The comment is for the reader, but writing it is for you — if you cannot finish the sentence, the goroutine is already a bug.

Pattern 2: Pass-by-parameter, capture-by-nothing¶

for _, item := range items {
    go func(item Item) {
        process(item)
    }(item)
}

Avoid closure capture for anything other than truly shared state.

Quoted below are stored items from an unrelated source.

/-- From `s` to `t` no exception is taken: the cause is kept or cleared, and no `RecvError` is posted. -/
def Regular (s t : State) : Prop :=
  (t.rx.rxCause = s.rx.rxCause ∨ t.rx.rxCause = .none) ∧ ∃ new, t.evQ = s.evQ ++ new ∧ ∀ e ∈ new, e.kind ≠ .recvError

theorem Regular.silent (hc : t.rx.rxCause = s.rx.rxCause) (hq : t.evQ = s.evQ) : Regular s t :=
  ⟨.inl hc, [], by rw [hq, List.append_nil], nofun⟩

theorem Regular.refl (s : State) : Regular s s := .silent rfl rfl

theorem Regular.posted {x : Event} (hc : t.rx.rxCause = s.rx.rxCause) (hq : t.evQ = s.evQ ++ [x])
    (hx : x.kind ≠ .recvError) : Regular s t :=
  ⟨.inl hc, [x], hq, fun _ he => by cases List.mem_singleton.mp he; exact hx⟩

theorem kind_ne_recvError_of_mem_firstEdge {r : Rx} : ∀ e ∈ firstEdge r, e.kind ≠ .recvError := by
  unfold firstEdge
  split
  · exact nofun
  · exact fun _ he => by cases List.mem_singleton.mp he; exact nofun

theorem edge_regular (s : State) : Regular s (clearMiss (noteEdge s)) := by
  rw [clearMiss_noteEdge]
  exact ⟨.inl rfl, _, rfl, kind_ne_recvError_of_mem_firstEdge⟩

/-! The conditions of R210, phase by phase. -/

theorem Listens.not_stop {r : Rx} (h : Listens r) : r.rxPhase ≠ .stop := by
  rcases h with hp | hp <;> rw [hp] <;> exact nofun

section Sample

variable {off on : Nat}

/-- Without a receive operation no sample is an exception (R220). -/
theorem not_raisesTiming_of_done (hp : s.rx.rxPhase = .done) : ¬ RaisesTiming (.rxSample off on) s := by
  simp [RaisesTiming, hp]

/-- In the stop phase every sample is one (X7). -/
theorem raisesTiming_of_stop (hp : s.rx.rxPhase = .stop) : RaisesTiming (.rxSample off on) s := .inl hp

/-- In the sync phase a sample is one when it is no sync pair (X1, X2). -/
theorem raisesTiming_of_sync (hp : s.rx.rxPhase = .sync) :
    RaisesTiming (.rxSample off on) s ↔
      ¬ SyncPair s.rx.rxSyncCnt (classify s.cfg.codec off) (classify s.cfg.codec on) := by
  rcases Nat.eq_zero_or_pos s.rx.rxSyncCnt with h0 | hpos
  · simp [RaisesTiming, SyncPair, hp, h0]
  · simp [RaisesTiming, SyncPair, hp, hpos, hpos.ne', and_comm]

/-- The action of a sample in the data phase (R144). -/
def actionOf (off on : Nat) (s : State) : DecAction :=
  lookup s.rx.rxPrev (classify s.cfg.codec off) (classify s.cfg.codec on)

theorem execRxSample_eq_sample (off on : Nat) (s : State) :
    execRxSample off on s = sample (classify s.cfg.codec off) (classify s.cfg.codec on) (actionOf off on s) s := rfl

/-- In the data phase a sample is one when no rule accepts it, or when its second bit is beyond the frame (X3 to X5). -/
theorem raisesTiming_of_data (hp : s.rx.rxPhase = .data) :
    RaisesTiming (.rxSample off on) s ↔
      actionOf off on s = .error ∨ (actionOf off on s = .emit01 ∧ s.rx.rxBitCnt = 7 ∧ s.rx.rxRemain = 1) := by
  rw [actionOf, lookup_eq_error, lookup_eq_emit01]
  simp [RaisesTiming, hp]

end Sample

theorem not_raisesTimeout (h : i ≠ .rxTick) : ¬ RaisesTimeout i s := fun ⟨he, _⟩ => h he

theorem raisesTimeout_tick_iff : RaisesTimeout .rxTick s ↔ Listens s.rx ∧ s.rx.rxEdgeSeen = true ∧ s.rx.rxMiss = 3 := by
  simp [RaisesTimeout, Listens]

/-! Each operation of the codec takes the exception whose condition it meets, and no other. -/

/-- The step of `i` from `s` to `t` is accounted for by the list of exceptions (R210). -/
inductive Accounted (i : Instr) (s t : State) : Prop where
  | timing (earlier : List Event) (h : RaisesTiming i s) (ht : Aborted .frameTimingError earlier s t)
  | timeout (h : RaisesTimeout i s) (ht : Aborted .frameTimeoutError [] s t)
  | regular (htiming : ¬ RaisesTiming i s) (htimeout : ¬ RaisesTimeout i s) (ht : Regular s t)

/-- A rising edge aborts in the stop phase alone (X6; R142). -/
theorem rise_accounted (h : execRxRise s = .next t) : Accounted .rxRise s t := by
  have hlistens : Listens s.rx → Accounted .rxRise s t := fun hp => by
    cases (execRxRise_of_listens hp).symm.trans h
    exact .regular hp.not_stop (not_raisesTimeout nofun) (edge_regular s)
  rcases hp : s.rx.rxPhase
  case sync => exact hlistens (.inl hp)
  case data => exact hlistens (.inr hp)
  case stop =>
    cases (execRxRise_of_stop hp).symm.trans h
    exact .timing [] hp (abort_aborted _ s)
  case done =>
    cases (execFrontEvent_of_done .rise hp).symm.trans h
    exact .regular (fun hstop => nomatch hp.symm.trans hstop) (not_raisesTimeout nofun) (.refl s)

theorem Packed.rxCause {n : Nat} {b : Bool} {r r' : Rx} (h : Packed n b r r') : r'.rxCause = r.rxCause := by
  obtain ⟨_, _, _, _, _, _, hcause, _⟩ := h
  exact hcause

/-- While a byte is still to come, a bit ends the data phase exactly when it completes the last byte (R146). -/
theorem Packed.data_iff {n : Nat} {b : Bool} {r r' : Rx} (h : Packed n b r r') (hp : r.rxPhase = .data)
    (hrem : 0 < r.rxRemain) : r'.rxPhase = .data ↔ ¬ (r.rxBitCnt = 7 ∧ r.rxRemain = 1) := by
  obtain ⟨_, _, _, _, _, _, _, hshort, hfull⟩ := h
  by_cases hbit : r.rxBitCnt = 7
  · obtain ⟨_, _, hrem', _, _, hlast, hmore⟩ := hfull hbit
    by_cases hone : r.rxRemain = 1
    · obtain ⟨hstop, _⟩ := hlast (by omega)
      simp [hbit, hone, hstop]
    · obtain ⟨hphase, _⟩ := hmore (by omega)
      simp [hone, hphase, hp]
  · obtain ⟨_, _, _, _, _, hphase⟩ := hshort hbit
    exact iff_of_true (hphase.trans hp) fun ⟨hfull, _⟩ => hbit hfull

/-- A sample that packs one bit is regular. -/
theorem PacksBit.regular {b : Bool} (h : PacksBit b s (.next t)) : Regular s t := by
  obtain ⟨u, hu, hframe, hpacked, _⟩ := h
  cases hu
  exact .silent hpacked.rxCause (congrArg State.evQ hframe :)

/-- A sample that emits 0 then 1 aborts exactly where the 0 completes the last byte. -/
theorem PacksZeroOne.regular_or_aborted (h : PacksZeroOne s (.next t)) (hp : s.rx.rxPhase = .data)
    (hrem : 0 < s.rx.rxRemain) :
    (¬ (s.rx.rxBitCnt = 7 ∧ s.rx.rxRemain = 1) ∧ Regular s t)
    ∨ ((s.rx.rxBitCnt = 7 ∧ s.rx.rxRemain = 1) ∧ Aborted .frameTimingError [] s t) := by
  obtain ⟨u, mid, hu, hpacked, hdata, hbeyond⟩ := h
  cases hu
  have hmid := hpacked.data_iff hp hrem
  by_cases hlast : s.rx.rxBitCnt = 7 ∧ s.rx.rxRemain = 1
  · refine .inr ⟨hlast, ?_⟩
    rw [hbeyond fun he => hmid.mp he hlast]
    exact ⟨rfl, rfl, rfl⟩
  · obtain ⟨hframe, hpacked', _⟩ := hdata (hmid.mpr hlast)
    exact .inl ⟨hlast, .silent (hpacked'.rxCause.trans hpacked.rxCause) (congrArg State.evQ hframe :)⟩

section Sample

variable {off on : Nat}

/-- A sync pair is counted, and any other sample aborts after its edge is noted (R140, R144). -/
theorem syncSample_accounted (hp : s.rx.rxPhase = .sync)
    (h : execRxSample off on s = .next t) : Accounted (.rxSample off on) s t := by
  cases (execRxSample_of_sync hp off on).symm.trans h
  rw [clearMiss_noteEdge]
  by_cases hpair : SyncPair s.rx.rxSyncCnt (classify s.cfg.codec off) (classify s.cfg.codec on)
  · rw [syncSample_of_pair (by exact hpair)]
    exact .regular (fun hx => (raisesTiming_of_sync hp).mp hx hpair) (not_raisesTimeout nofun)
      ⟨.inl rfl, _, rfl, kind_ne_recvError_of_mem_firstEdge⟩
  · rw [syncSample_of_other (by exact hpair)]
    exact .timing (firstEdge s.rx) ((raisesTiming_of_sync hp).mpr hpair) ⟨rfl, rfl, List.append_assoc _ _ _⟩

/-- A sample that emits one bit meets none of the conditions. -/
theorem oneBit_accounted (b : Bool) (hp : s.rx.rxPhase = .data) (hroom : s.rx.rxByte < s.cfg.nmax)
    (ha : actionOf off on s = bitAction b) (h : execRxSample off on s = .next t) :
    Accounted (.rxSample off on) s t := by
  have hno : ¬ RaisesTiming (.rxSample off on) s := by
    rw [raisesTiming_of_data hp, ha]
    cases b <;> simp [bitAction]
  refine .regular hno (not_raisesTimeout nofun) (PacksBit.regular (b := b) ?_)
  rw [← h, execRxSample_eq_sample, ha]
  exact sample_packsBit hp b hroom

/-- A sample that emits 0 then 1 meets X5 where the 0 completes the last byte. -/
theorem zeroOne_accounted (hp : s.rx.rxPhase = .data) (hroom : s.rx.rxByte < s.cfg.nmax) (hrem : 0 < s.rx.rxRemain)
    (ha : actionOf off on s = .emit01) (h : execRxSample off on s = .next t) : Accounted (.rxSample off on) s t := by
  have hraises : RaisesTiming (.rxSample off on) s ↔ s.rx.rxBitCnt = 7 ∧ s.rx.rxRemain = 1 := by
    simp [raisesTiming_of_data hp, ha]
  have hpacks : PacksZeroOne s (.next t) := by
    rw [← h, execRxSample_eq_sample, ha]
    exact sample_packsZeroOne hp hroom
  rcases hpacks.regular_or_aborted hp hrem with ⟨hmore, ht⟩ | ⟨hlast, ht⟩
  · exact .regular (mt hraises.mp hmore) (not_raisesTimeout nofun) ht
  · exact .timing [] (hraises.mpr hlast) ht

/-- A sample that no rule accepts meets X3 or X4. -/
theorem error_accounted (hp : s.rx.rxPhase = .data) (ha : actionOf off on s = .error)
    (h : execRxSample off on s = .next t) : Accounted (.rxSample off on) s t := by
  cases (sampleAborts s off on hp (lookup_eq_error.mp ha)).symm.trans h
  exact .timing [] ((raisesTiming_of_data hp).mpr (.inl ha)) ⟨rfl, rfl, rfl⟩

/-- In the data phase a sane receiver has room for the bits of every action (R29, R67). -/
theorem dataSample_accounted (hs : RxSane s.cfg s.rx) (hp : s.rx.rxPhase = .data)
    (h : execRxSample off on s = .next t) : Accounted (.rxSample off on) s t := by
  obtain ⟨hfits, hsum, hmore⟩ := hs.hasRoom
  have hrem : 0 < s.rx.rxRemain := hmore (.inr hp)
  have hroom : s.rx.rxByte < s.cfg.nmax := by omega
  rcases ha : actionOf off on s
  case emit0 => exact oneBit_accounted false hp hroom ha h
  case emit1 => exact oneBit_accounted true hp hroom ha h
  case emit01 => exact zeroOne_accounted hp hroom hrem ha h
  case error => exact error_accounted hp ha h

Parameters make ownership and snapshotting explicit.

Pattern 3: `defer cancel()` next to `WithCancel`/`WithTimeout`¶

ctx, cancel := context.WithTimeout(parent, 5*time.Second)
defer cancel()

Always. No exceptions. go vet will warn if you forget.

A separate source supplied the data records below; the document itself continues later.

-- ==== Sys2Proof/Machine/Ras.lean ====
section
/-! DEFINITION. Error records and message writes: writing a record into a die's RAS log with its interrupt and its
consequences (R516, R517, R526–R530), the event logs' own message writes (R61), error responses (R63). -/

namespace Sys2Proof.Machine

/-! #### Classes and units (R516, R530) -/

def clsCE : Nat := 1
def clsDEG : Nat := 2
def clsUE : Nat := 3
def clsCTX : Nat := 4
def clsPKG : Nat := 5
def clsRESP : Nat := 6

/-- A message write of a block whose ADDR register is at `ra`, on die `d` (R61): queued in order; an ADDR of zero
disables it (log 30, DEDUCED). -/
def message (hw : Hw) (d ra data : Nat) : Hw :=
  let a := (rget hw ra).toNat
  if a = 0 then hw else { hw with msgs := hw.msgs ++ [⟨d, a, data % 2 ^ 32⟩] }

/-- CE_STORM of ERR_POLICY; 0 means 1,000 (R527). -/
def ceStorm (hw : Hw) : Nat := if bits hw.img.errPolicy 31 16 = 0 then 1000 else bits hw.img.errPolicy 31 16

/-- Word 0 of a record (R529). -/
def rasWord0 (cls unit cause inst agent ctx : Nat) : Word :=
  word (2 ^ 63 + cls % 8 * 2 ^ 60 + unit % 64 * 2 ^ 54 + cause % 64 * 2 ^ 48 + inst % 4096 * 2 ^ 36 +
    agent % 4096 * 2 ^ 24 + ctx % 65536)

/-- Word 1 of a record (R529). -/
def rasWord1 (pkg addr : Nat) : Word := word (pkg % 4096 * 2 ^ 52 + addr % 2 ^ 52)

/-- Package stop (R526): every hart stops, the logs and the monitor stay. -/
def packageStop (hw : Hw) : Hw := { hw with stop := true }

/-- The half of a die: 0 with AID-N, 1 with AID-S (R470, R505). -/
def halfOfDie (d : Nat) : Nat := if d < 4 then d / 2 else d - 4

/-- The RAS FATAL line of a record, on the MON_TX of the Acelo of the die that found the error (R526), its word as R536 prints
values. -/
def fatalText (d : Nat) (w0 : Word) : Out := .mon (halfOfDie d) (textLine (ascii "RAS FATAL " ++ hexWord w0.toNat))

/-- Something leaves the block. -/
def say (hw : Hw) (o : Out) : Hw := { hw with sent := hw.sent ++ [o] }

/-- What each upstream port whose link is up reports of a record (R528). -/
def rasReports (hw : Hw) (cls : Nat) : List Out :=
  let ports := (List.range 2).filter (fun a => rbits hw (Reg.cxuStatus a) 49 48 != 0)
  if cls = clsPKG ∨ cls = clsCTX ∨ cls = clsUE then ports.map (fun a => .aer a (decide (cls = clsPKG))) else []

/-- An entry enters die `d`'s log and raises its interrupt, and the upstream ports report it (R528); one that finds the log
full is counted only (R531). -/
def rasEnter (hw : Hw) (d cls : Nat) (e : Word × Word) : Hw :=
  let r := logPush hw (Reg.rasLog d) 32 e
  if r.1 then
    let hw1 := { r.2 with sent := r.2.sent ++ rasReports hw cls }
    if rbit hw (Reg.rasMsiMask d) cls then message hw1 d (Reg.rasMsiAddr d) ((rget hw (Reg.rasMsiData d)).toNat + cls) else hw1
  else radd r.2 (Reg.rasOvfCnt d) 1

/-- The package stop that a record starts: a PKG record's, with its RAS FATAL line (R526), a CTX or UE record's under the
policy of R527 (log 77, DEDUCED). -/
def rasStop (hw : Hw) (d cls cause : Nat) (w0 : Word) : Hw :=
  if cls = clsPKG then packageStop (say { hw with fatal := (d, w0) :: hw.fatal } (fatalText d w0))
  else if (cls = clsCTX ∧ bit hw.img.errPolicy 1) ∨ (cls = clsUE ∧ cause = 2 ∧ bit hw.img.errPolicy 0) then packageStop hw
  else hw

/-- Put a record into die `d`'s log, with what follows from it (R526–R528) (log 77, DEDUCED). -/
def rasWrite (hw : Hw) (d cls unit cause inst agent ctx pkg addr : Nat) : Hw :=
  let w0 := rasWord0 cls unit cause inst agent ctx
  rasStop (rasEnter hw d cls (w0, rasWord1 pkg addr)) d cls cause w0

/-- The default record of a die. -/
def Die.reset : Die := ⟨[], 0, false⟩

def getDie (hw : Hw) (d : Nat) : Die := mget (fun _ => Die.reset) hw.dies d
def setDie (hw : Hw) (d : Nat) (v : Die) : Hw := { hw with dies := mput (fun _ => Die.reset) hw.dies d v }

/-- One error found on die `d` (R517). A corrected error counts in RAS_CE_CNT and is logged at most once per unit
instance per 1 ms; the error that carries the second's count over CE_STORM writes one DEG record, cause 14. A created
poison counts in RAS_UE_CNT. -/
def ras (hw : Hw) (d cls unit cause inst agent ctx pkg addr : Nat) : Hw :=
  if cls = clsCE then
    let r := getDie hw d
    let n := r.ceCount + 1
    let cross : Bool := decide (n > ceStorm hw) && !r.storm
    let logged : Bool := r.ceLogged.contains (unit, inst)
    let hw1 := radd hw (Reg.rasCeCnt d) 1
    let quiet : Bool := logged || (decide (n > ceStorm hw) && !cross)
    let hw2 := setDie hw1 d { r with ceCount := n, storm := r.storm || cross,
                                     ceLogged := if quiet then r.ceLogged else (unit, inst) :: r.ceLogged }
    let hw3 := if quiet then hw2 else rasWrite hw2 d clsCE unit cause inst agent ctx pkg addr
    if cross then rasWrite hw3 d clsDEG unit 14 inst 0xFFF 0 0 0 else hw3
  else if cls = clsUE ∧ cause = 2 then
    rasWrite (radd hw (Reg.rasUeCnt d) 1) d cls unit cause inst agent ctx pkg addr
  else rasWrite hw d cls unit cause inst agent ctx pkg addr

/-- The error response of R63: a RESP record of cause 5–8 on the die that produced it. The monitor's accesses are those of
the primary PCP (R535) (log 29, DESIGN CHOICE). -/
def errorResponse (hw : Hw) (d cause : Nat) (by_ : Agent) (ctx addr : Nat) : Hw :=
  let code := if by_ = .monitor then 0x800 + hw.pkg.primary else agentCode by_
  ras hw d clsRESP 0x0F cause 0 code ctx (agentPkg by_) addr

/-- The die a requester sits on, which answers for addresses in no range (R64). R64 does not say which die that is for a
request of another package: die 4, whatever its port (log 78, DESIGN CHOICE). -/
def dieOfAgent : Agent → Nat
  | .engine c => c / 128
  | .hart h => 4 + h / 36
  | .pcp a => 4 + a
  | .upstream a => 4 + a
  | .adapter a => 4 + a
  | .cxlDev a => 4 + a
  | .walker d => d
  | .scrubber d => d
  | .monitor => 4
  | .remote _ _ => 4

/-- The monitor's accesses are the primary PCP's (R535). -/
def busAgent (hw : Hw) (by_ : Agent) : Agent := if by_ = .monitor then .pcp (Fin.ofNat 2 hw.pkg.primary) else by_

/-- A read by a hart, a PCP, the external host or an adapter that meets poison: a UE record with cause 3 on its die (R521, R522);
a core's engines have records of their own (log 69, DEDUCED). -/
def consumed (hw : Hw) (by_ : Agent) (addr : Nat) (poison : Bool) : Hw :=
  let mark := fun d unit inst code => if poison then ras hw d clsUE unit 3 inst code 0 (agentPkg by_) addr else hw
  match by_ with
  | .hart h => mark (4 + h / 36) 0x08 h (agentCode by_)
  | .pcp a => mark (4 + a) 0x0D 0 (agentCode by_)
  | .monitor => mark (4 + hw.pkg.primary) 0x0D 0 (0x800 + hw.pkg.primary)
  | .upstream a => mark (4 + a) 0x0B 0 (agentCode by_)
  | .adapter a => mark (4 + a) 0x0B 1 (agentCode by_)
  | .cxlDev a => mark (4 + a) 0x0B 1 (agentCode by_)
  | _ => hw

/-- The form the error response takes for each initiator (R63) (log 29, DESIGN CHOICE). -/
def errorAnswer (by_ : Agent) (write : Bool) : Answer :=
  match by_ with
  | .hart _ => if write then .discarded else .loadFault
  | .pcp _ => .busError
  | .monitor => .busError
  | .upstream _ => if write then .discarded else .completerAbort
  | .adapter _ => if write then .discarded else .completerAbort
  | _ => .busError

end Sys2Proof.Machine
end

Pattern 4: Single closer, multiple senders¶

var wg sync.WaitGroup
for i := 0; i < N; i++ {
    wg.Add(1)
    go func() {
        defer wg.Done()
        for _, v := range produce() {
            ch <- v
        }
    }()
}
go func() {
    wg.Wait()
    close(ch)
}()

The producers do not close. A separate goroutine waits for them all and then closes once.

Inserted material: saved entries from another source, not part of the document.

/-- The queue whose turn it is at an engine (R68): after the queue it served last, the next one whose oldest command can
leave. The QFE's own commands enter no FIFO and take no turns. -/
def turnOf (hw : Hw) (c eng : Nat) (can : Hw → Cmd → Bool) : Option Nat :=
  let last := mget (fun _ => 7) (getCore hw c).served eng
  ((List.range 8).map (fun i => (last + 1 + i) % 8)).find? (fun q => match headCmd hw c q eng with
    | some m => canLeave hw c can m
    | none => false)

/-- An engine takes up a queue's command. -/
def takeTurn (hw : Hw) (c q eng : Nat) : Hw :=
  modCore hw c (fun t => { t with served := mput (fun _ => 7) t.served eng q, begun := mmod (fun _ => 0) t.begun eng (· + 1) })

/-- A bit error in the storage of a command that its engine takes (R518): corrected with a record, or fatal to the context of
its queue. -/
def storedCmd (hw : Hw) (c : Nat) (m : Cmd) : Hw × Cmd :=
  let m1 := { m with flip := 0 }
  if m.flip = 0 then (hw, m)
  else if m.flip = 1 then (ras hw (c / 128) clsCE 0x01 1 c c 0 0 0, m1)
  else
    let x := ctxOf hw c m.q
    (ras (modCore hw c (fun t => { t with killed := t.killed ++ [x] })) (c / 128) clsCTX 0x01 4 c c x 0 0, { m1 with pre := some 0x20 })

/-- The QFE's own commands wait for no engine. -/
def qfeCan (_ : Hw) (_ : Cmd) : Bool := true

/-- The moment a command starts (R205 step 5): the status it completes with at once, or none when it runs. A status
fixed at fetch comes first; then the waits, the subtraction, the acquire (R263), the predicate. What the VE's earlier
commands of the queue write has appeared by then (R163). -/
def beginCmd (hw : Hw) (c q eng op : Nat) (can : Hw → Cmd → Bool) : Option (Hw × Cmd × Option Nat) :=
  match headCmd hw c q eng with
  | none => none
  | some m0 =>
    if hOp m0.w ≠ op ∨ !ready hw c m0 ∨ (eng ≠ 0 ∧ turnOf hw c eng can ≠ some q) then none
    else
      let sc := storedCmd (takeTurn (if eng = 2 then landWhere c (lateOf hw c 2 (some q)) hw else hw) c q eng) c m0
      let hw0 := sc.1
      let m := sc.2
      let m1 := { checkedAddr hw0 m with resv := wantsRec hw0 c m }
      match m1.pre with
      | some st => some (hw0, m1, some st)
      | none =>
        if m.seenBad then some (poisonUsed hw0 c 0x01 (ctxOf hw c q) ((paOf m (hMsem m.w)).getD 0), m1, some stData)
        else
          let lw := hLw m.w
          let hw1 := if lw.1 && lw.2.1 then
              rsetN hw0 (Reg.qfeLsem c lw.2.2.1) ((rget hw0 (Reg.qfeLsem c lw.2.2.1)).toNat - lw.2.2.2) else hw0
          let hw2 := if hAcq m.w && hScope m.w != 0 then l1Invalidate hw1 c else hw1
          if skips hw c m then some (hw2, m1, some stSkipped)
          else some (hw2, m1, none)

/-- An engine row: the head command starts and does its work. `can` says of any command of the engine whether the engine can
take it up, `body` answers none while this one cannot be carried out. -/
def engineRow (c q eng op : Nat) (can : Hw → Cmd → Bool) (body : Hw → Cmd → Option (Hw × Cmd)) (hw : Hw) : Hw × Answer :=
  killPass c <| match beginCmd hw c q eng op can with
  | none => (hw, .notEnabled)
  | some (hw1, m, some st) => did (setCmd hw1 c { m with stage := .done, status := st })
  | some (hw1, m, none) =>
    match body hw1 m with
    | none => (hw, .notEnabled)
    | some (hw2, m2) => did (setCmd hw2 c m2)

/-- A command that waits for outstanding requests or a later step (log 42, DESIGN CHOICE). -/
def runCmd (m : Cmd) (w : Work) : Cmd := { m with stage := .started, work := w }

Pattern 5: Buffered result channel of size 1 for "one-shot" goroutines¶

errCh := make(chan error, 1)
go func() {
    errCh <- doWork()
}()
// the send never blocks even if no one reads

Prevents the leak in Example 6.

Clean Code¶

Name your goroutines (in comments). // fetcher, // consumer, // drainer. Helps when reading stack traces.
Keep go func() {...}() bodies short. If the body is more than 30 lines, extract a named function.
One WaitGroup per batch. Do not reuse across phases.
defer the cleanup, always. defer wg.Done(), defer cancel(), defer t.Stop(), defer mu.Unlock().
Cluster spawn and join. When possible, the go and the Wait live in the same function. Lifetime is visible.

Product Use / Feature¶

Product context	Pitfall to watch for
HTTP handler that fires async work	Background goroutine outliving the request (Example 20)
Worker pool fed from a queue	Send-on-closed when the queue closer races senders (Example 12)
Periodic flush goroutine	Ticker not stopped (Example 8), missing `cancel()` (Example 16)
Caching layer	Unsynchronised init (Example 19), concurrent map writes (Example 9)
File-processing job	`defer` in a tight loop (Example 15)
Distributed lock leader election	Mutex over a syscall (Example 17), atomic mixing (Example 18)
Fan-out to N services	Captured loop variable (Example 1), `time.After` in select (Example 14)

Error Handling¶

Pitfalls compound with errors. Two recurring traps:

Trap 1: errors lost in a goroutine¶

go func() {
    err := doWork()
    // err is discarded
}()

The goroutine ran, an error happened, and no caller will ever know. Always route errors back somewhere — a channel, an errgroup, a logger, an atomic pointer.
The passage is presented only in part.